MATERIAL TO PROCESS below:

@[simp] theorem Mod.setSess_regs (m : Mod) (q : Nat) (v : Sess) : (m.setSess q v).regs = m.regs := rfl
@[simp] theorem Mod.setSess_staged (m : Mod) (q : Nat) (v : Sess) : (m.setSess q v).staged = m.staged := rfl
@[simp] theorem Mod.setSess_stageImage (m : Mod) (q : Nat) (v : Sess) : (m.setSess q v).stageImage = m.stageImage := rfl
@[simp] theorem Mod.setSess_freeCtr (m : Mod) (q : Nat) (v : Sess) : (m.setSess q v).freeCtr = m.freeCtr := rfl
@[simp] theorem Mod.setSess_now (m : Mod) (q : Nat) (v : Sess) : (m.setSess q v).now = m.now := rfl
@[simp] theorem Mod.setSess_mono (m : Mod) (q : Nat) (v : Sess) : (m.setSess q v).mono = m.mono := rfl
@[simp] theorem Mod.setSess_corr (m : Mod) (q : Nat) (v : Sess) : (m.setSess q v).corr = m.corr := rfl
@[simp] theorem Mod.setSess_slots (m : Mod) (q : Nat) (v : Sess) : (m.setSess q v).slots = m.slots := rfl
@[simp] theorem Mod.setSess_clks (m : Mod) (q : Nat) (v : Sess) : (m.setSess q v).clks = m.clks := rfl
@[simp] theorem Mod.setSess_ports (m : Mod) (q : Nat) (v : Sess) : (m.setSess q v).ports = m.ports := rfl
@[simp] theorem Mod.setSess_dies (m : Mod) (q : Nat) (v : Sess) : (m.setSess q v).dies = m.dies := rfl
@[simp] theorem Mod.setSess_recs (m : Mod) (q : Nat) (v : Sess) : (m.setSess q v).recs = m.recs := rfl
@[simp] theorem Mod.setSess_ostat (m : Mod) (q : Nat) (v : Sess) : (m.setSess q v).ostat = m.ostat := rfl
@[simp] theorem Mod.setSess_captured (m : Mod) (q : Nat) (v : Sess) : (m.setSess q v).captured = m.captured := rfl
@[simp] theorem Mod.setSess_mem (m : Mod) (q : Nat) (v : Sess) : (m.setSess q v).mem = m.mem := rfl
@[simp] theorem Mod.setSess_tags (m : Mod) (q : Nat) (v : Sess) : (m.setSess q v).tags = m.tags := rfl
@[simp] theorem Mod.setSess_lines (m : Mod) (q : Nat) (v : Sess) : (m.setSess q v).lines = m.lines := rfl
@[simp] theorem Mod.setSess_gatePend (m : Mod) (q : Nat) (v : Sess) : (m.setSess q v).gatePend = m.gatePend := rfl
@[simp] theorem Mod.setSess_vq (m : Mod) (q : Nat) (v : Sess) : (m.setSess q v).vq = m.vq := rfl
@[simp] theorem Mod.setSess_fq (m : Mod) (q : Nat) (v : Sess) : (m.setSess q v).fq = m.fq := rfl
@[simp] theorem Mod.setSess_sdFaults (m : Mod) (q : Nat) (v : Sess) : (m.setSess q v).sdFaults = m.sdFaults := rfl
@[simp] theorem Mod.setSess_sdEvents (m : Mod) (q : Nat) (v : Sess) : (m.setSess q v).sdEvents = m.sdEvents := rfl
@[simp] theorem Mod.setSess_inFlight (m : Mod) (q : Nat) (v : Sess) : (m.setSess q v).inFlight = m.inFlight := rfl
@[simp] theorem Mod.setSess_cores (m : Mod) (q : Nat) (v : Sess) : (m.setSess q v).cores = m.cores := rfl
@[simp] theorem Mod.setSess_links (m : Mod) (q : Nat) (v : Sess) : (m.setSess q v).links = m.links := rfl
@[simp] theorem Mod.setSess_req (m : Mod) (q : Nat) (v : Sess) : (m.setSess q v).req = m.req := rfl
@[simp] theorem Mod.setSess_fed (m : Mod) (q : Nat) (v : Sess) : (m.setSess q v).fed = m.fed := rfl
@[simp] theorem Mod.setSess_mx (m : Mod) (q : Nat) (v : Sess) : (m.setSess q v).mx = m.mx := rfl
@[simp] theorem Mod.setSess_xfr (m : Mod) (q : Nat) (v : Sess) : (m.setSess q v).xfr = m.xfr := rfl
@[simp] theorem Mod.setSess_host (m : Mod) (q : Nat) (v : Sess) : (m.setSess q v).host = m.host := rfl
@[simp] theorem Mod.setSess_wins (m : Mod) (q : Nat) (v : Sess) : (m.setSess q v).wins = m.wins := rfl
@[simp] theorem Mod.setSess_lock (m : Mod) (q : Nat) (v : Sess) : (m.setSess q v).lock = m.lock := rfl
@[simp] theorem Mod.setSess_imgUp (m : Mod) (q : Nat) (v : Sess) : (m.setSess q v).imgUp = m.imgUp := rfl
@[simp] theorem Mod.setSess_fwUp (m : Mod) (q : Nat) (v : Sess) : (m.setSess q v).fwUp = m.fwUp := rfl
@[simp] theorem Mod.setSess_long (m : Mod) (q : Nat) (v : Sess) : (m.setSess q v).long = m.long := rfl
@[simp] theorem Mod.setSess_cfg (m : Mod) (q : Nat) (v : Sess) : (m.setSess q v).cfg = m.cfg := rfl
@[simp] theorem Mod.setSess_phase (m : Mod) (q : Nat) (v : Sess) : (m.setSess q v).phase = m.phase := rfl
@[simp] theorem Mod.setSess_goose (m : Mod) (q : Nat) (v : Sess) : (m.setSess q v).goose = m.goose := rfl
@[simp] theorem Mod.setSess_rook (m : Mod) (q : Nat) (v : Sess) : (m.setSess q v).rook = m.rook := rfl
@[simp] theorem Mod.setSess_desc (m : Mod) (q : Nat) (v : Sess) : (m.setSess q v).desc = m.desc := rfl
@[simp] theorem Mod.setSess_twin (m : Mod) (q : Nat) (v : Sess) : (m.setSess q v).twin = m.twin := rfl
@[simp] theorem Mod.setSess_waking (m : Mod) (q : Nat) (v : Sess) : (m.setSess q v).waking = m.waking := rfl
@[simp] theorem Mod.setSess_sent (m : Mod) (q : Nat) (v : Sess) : (m.setSess q v).sent = m.sent := rfl
@[simp] theorem Mod.setSess_rgnPhase (m : Mod) (q : Nat) (v : Sess) : (m.setSess q v).rgnPhase = m.rgnPhase := rfl
@[simp] theorem Mod.setSess_devSafe (m : Mod) (q : Nat) (v : Sess) : (m.setSess q v).devSafe = m.devSafe := rfl
@[simp] theorem Mod.setSess_sweep (m : Mod) (q : Nat) (v : Sess) : (m.setSess q v).sweep = m.sweep := rfl
@[simp] theorem Mod.setSess_dramUp (m : Mod) (q : Nat) (v : Sess) : (m.setSess q v).dramUp = m.dramUp := rfl
@[simp] theorem Mod.setSess_past (m : Mod) (q : Nat) (v : Sess) : (m.setSess q v).past = m.past := rfl
@[simp] theorem Mod.setSess_acc (m : Mod) (q : Nat) (v : Sess) : (m.setSess q v).acc = m.acc := rfl
@[simp] theorem Mod.setSess_goodIv (m : Mod) (q : Nat) (v : Sess) : (m.setSess q v).goodIv = m.goodIv := rfl
@[simp] theorem Mod.setSess_badIv (m : Mod) (q : Nat) (v : Sess) : (m.setSess q v).badIv = m.badIv := rfl
@[simp] theorem Mod.setSess_skips (m : Mod) (q : Nat) (v : Sess) : (m.setSess q v).skips = m.skips := rfl
@[simp] theorem Mod.setSess_holdFrom (m : Mod) (q : Nat) (v : Sess) : (m.setSess q v).holdFrom = m.holdFrom := rfl
@[simp] theorem Mod.setSess_lastSync (m : Mod) (q : Nat) (v : Sess) : (m.setSess q v).lastSync = m.lastSync := rfl
@[simp] theorem Mod.setSess_rate10 (m : Mod) (q : Nat) (v : Sess) : (m.setSess q v).rate10 = m.rate10 := rfl
@[simp] theorem Mod.setSess_heard (m : Mod) (q : Nat) (v : Sess) : (m.setSess q v).heard = m.heard := rfl
@[simp] theorem Mod.setSess_fallNow (m : Mod) (q : Nat) (v : Sess) : (m.setSess q v).fallNow = m.fallNow := rfl
@[simp] theorem Mod.setSess_recAux (m : Mod) (q : Nat) (v : Sess) : (m.setSess q v).recAux = m.recAux := rfl
@[simp] theorem Mod.setSess_outSeq (m : Mod) (q : Nat) (v : Sess) : (m.setSess q v).outSeq = m.outSeq := rfl
@[simp] theorem Mod.setSess_lastCapture (m : Mod) (q : Nat) (v : Sess) : (m.setSess q v).lastCapture = m.lastCapture := rfl
@[simp] theorem Mod.setSess_lastDone (m : Mod) (q : Nat) (v : Sess) : (m.setSess q v).lastDone = m.lastDone := rfl
@[simp] theorem Mod.setSess_settleEnd (m : Mod) (q : Nat) (v : Sess) : (m.setSess q v).settleEnd = m.settleEnd := rfl
@[simp] theorem Mod.setSess_chainLast (m : Mod) (q : Nat) (v : Sess) : (m.setSess q v).chainLast = m.chainLast := rfl
@[simp] theorem Mod.setSess_tdrBuf (m : Mod) (q : Nat) (v : Sess) : (m.setSess q v).tdrBuf = m.tdrBuf := rfl
@[simp] theorem Mod.setSess_fwd (m : Mod) (q : Nat) (v : Sess) : (m.setSess q v).fwd = m.fwd := rfl
@[simp] theorem Mod.setSess_fwdStage (m : Mod) (q : Nat) (v : Sess) : (m.setSess q v).fwdStage = m.fwdStage := rfl
@[simp] theorem Mod.setSess_vlan (m : Mod) (q : Nat) (v : Sess) : (m.setSess q v).vlan = m.vlan := rfl
@[simp] theorem Mod.setSess_vlanStage (m : Mod) (q : Nat) (v : Sess) : (m.setSess q v).vlanStage = m.vlanStage := rfl
@[simp] theorem Mod.setSess_egress (m : Mod) (q : Nat) (v : Sess) : (m.setSess q v).egress = m.egress := rfl
@[simp] theorem Mod.setSess_htxDone (m : Mod) (q : Nat) (v : Sess) : (m.setSess q v).htxDone = m.htxDone := rfl
@[simp] theorem Mod.setSess_ltxTaken (m : Mod) (q : Nat) (v : Sess) : (m.setSess q v).ltxTaken = m.ltxTaken := rfl
@[simp] theorem Mod.setSess_ltxDone (m : Mod) (q : Nat) (v : Sess) : (m.setSess q v).ltxDone = m.ltxDone := rfl
@[simp] theorem Mod.setSess_dramPoison (m : Mod) (q : Nat) (v : Sess) : (m.setSess q v).dramPoison = m.dramPoison := rfl
@[simp] theorem Mod.setSess_spoiled (m : Mod) (q : Nat) (v : Sess) : (m.setSess q v).spoiled = m.spoiled := rfl
@[simp] theorem Mod.setSess_plru (m : Mod) (q : Nat) (v : Sess) : (m.setSess q v).plru = m.plru := rfl
@[simp] theorem Mod.setSess_side (m : Mod) (q : Nat) (v : Sess) : (m.setSess q v).side = m.side := rfl
@[simp] theorem Mod.setSess_victims (m : Mod) (q : Nat) (v : Sess) : (m.setSess q v).victims = m.victims := rfl
@[simp] theorem Mod.setSess_held (m : Mod) (q : Nat) (v : Sess) : (m.setSess q v).held = m.held := rfl
@[simp] theorem Mod.setSess_rng (m : Mod) (q : Nat) (v : Sess) : (m.setSess q v).rng = m.rng := rfl
@[simp] theorem Mod.setSess_pdWays (m : Mod) (q : Nat) (v : Sess) : (m.setSess q v).pdWays = m.pdWays := rfl
@[simp] theorem Mod.setSess_csRun (m : Mod) (q : Nat) (v : Sess) : (m.setSess q v).csRun = m.csRun := rfl
@[simp] theorem Mod.setSess_csErases (m : Mod) (q : Nat) (v : Sess) : (m.setSess q v).csErases = m.csErases := rfl
@[simp] theorem Mod.setSess_trainTries (m : Mod) (q : Nat) (v : Sess) : (m.setSess q v).trainTries = m.trainTries := rfl
@[simp] theorem Mod.setSess_dramHot (m : Mod) (q : Nat) (v : Sess) : (m.setSess q v).dramHot = m.dramHot := rfl
@[simp] theorem Mod.setSess_escCell (m : Mod) (q : Nat) (v : Sess) : (m.setSess q v).escCell = m.escCell := rfl
@[simp] theorem Mod.setSess_escBlock (m : Mod) (q : Nat) (v : Sess) : (m.setSess q v).escBlock = m.escBlock := rfl
@[simp] theorem Mod.setSess_escRgn (m : Mod) (q : Nat) (v : Sess) : (m.setSess q v).escRgn = m.escRgn := rfl
@[simp] theorem Mod.setSess_escDue (m : Mod) (q : Nat) (v : Sess) : (m.setSess q v).escDue = m.escDue := rfl
@[simp] theorem Mod.setSess_rgnAct (m : Mod) (q : Nat) (v : Sess) : (m.setSess q v).rgnAct = m.rgnAct := rfl
@[simp] theorem Mod.setSess_federated (m : Mod) (q : Nat) (v : Sess) : (m.setSess q v).federated = m.federated := rfl
@[simp] theorem Mod.setSess_serving (m : Mod) (q : Nat) (v : Sess) : (m.setSess q v).serving = m.serving := rfl
@[simp] theorem Mod.setSess_runs (m : Mod) (q : Nat) (v : Sess) : (m.setSess q v).runs = m.runs := rfl
@[simp] theorem Mod.setSess_heldReqs (m : Mod) (q : Nat) (v : Sess) : (m.setSess q v).heldReqs = m.heldReqs := rfl
@[simp] theorem Mod.setSess_nextTid (m : Mod) (q : Nat) (v : Sess) : (m.setSess q v).nextTid = m.nextTid := rfl
@[simp] theorem Mod.setSess_cbs (m : Mod) (q : Nat) (v : Sess) : (m.setSess q v).cbs = m.cbs := rfl
@[simp] theorem Mod.setSess_gathers (m : Mod) (q : Nat) (v : Sess) : (m.setSess q v).gathers = m.gathers := rfl
@[simp] theorem Mod.setSess_relays (m : Mod) (q : Nat) (v : Sess) : (m.setSess q v).relays = m.relays := rfl
@[simp] theorem Mod.setSess_served (m : Mod) (q : Nat) (v : Sess) : (m.setSess q v).served = m.served := rfl
@[simp] theorem Mod.setSess_fwA (m : Mod) (q : Nat) (v : Sess) : (m.setSess q v).fwA = m.fwA := rfl
@[simp] theorem Mod.setSess_fwB (m : Mod) (q : Nat) (v : Sess) : (m.setSess q v).fwB = m.fwB := rfl
@[simp] theorem Mod.setSess_runB (m : Mod) (q : Nat) (v : Sess) : (m.setSess q v).runB = m.runB := rfl
@[simp] theorem Mod.setSess_trialWait (m : Mod) (q : Nat) (v : Sess) : (m.setSess q v).trialWait = m.trialWait := rfl
@[simp] theorem Mod.setSess_laneMax (m : Mod) (q : Nat) (v : Sess) : (m.setSess q v).laneMax = m.laneMax := rfl
@[simp] theorem Mod.setSess_domRetry (m : Mod) (q : Nat) (v : Sess) : (m.setSess q v).domRetry = m.domRetry := rfl
@[simp] theorem Mod.setSess_wire (m : Mod) (q : Nat) (v : Sess) : (m.setSess q v).wire = m.wire := rfl
@[simp] theorem Mod.setSess_parked (m : Mod) (q : Nat) (v : Sess) : (m.setSess q v).parked = m.parked := rfl
@[simp] theorem Mod.setSess_resetCommits (m : Mod) (q : Nat) (v : Sess) : (m.setSess q v).resetCommits = m.resetCommits := rfl
@[simp] theorem Mod.setSess_heardNow (m : Mod) (q : Nat) (v : Sess) : (m.setSess q v).heardNow = m.heardNow := rfl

End of MATERIAL TO PROCESS.

Of all the entries above, output exactly the lines between the one holding "m.cfg := rfl" and the one holding "m.twin := rfl", inclusive.

@[simp] theorem Mod.setSess_cfg (m : Mod) (q : Nat) (v : Sess) : (m.setSess q v).cfg = m.cfg := rfl
@[simp] theorem Mod.setSess_phase (m : Mod) (q : Nat) (v : Sess) : (m.setSess q v).phase = m.phase := rfl
@[simp] theorem Mod.setSess_goose (m : Mod) (q : Nat) (v : Sess) : (m.setSess q v).goose = m.goose := rfl
@[simp] theorem Mod.setSess_rook (m : Mod) (q : Nat) (v : Sess) : (m.setSess q v).rook = m.rook := rfl
@[simp] theorem Mod.setSess_desc (m : Mod) (q : Nat) (v : Sess) : (m.setSess q v).desc = m.desc := rfl
@[simp] theorem Mod.setSess_twin (m : Mod) (q : Nat) (v : Sess) : (m.setSess q v).twin = m.twin := rfl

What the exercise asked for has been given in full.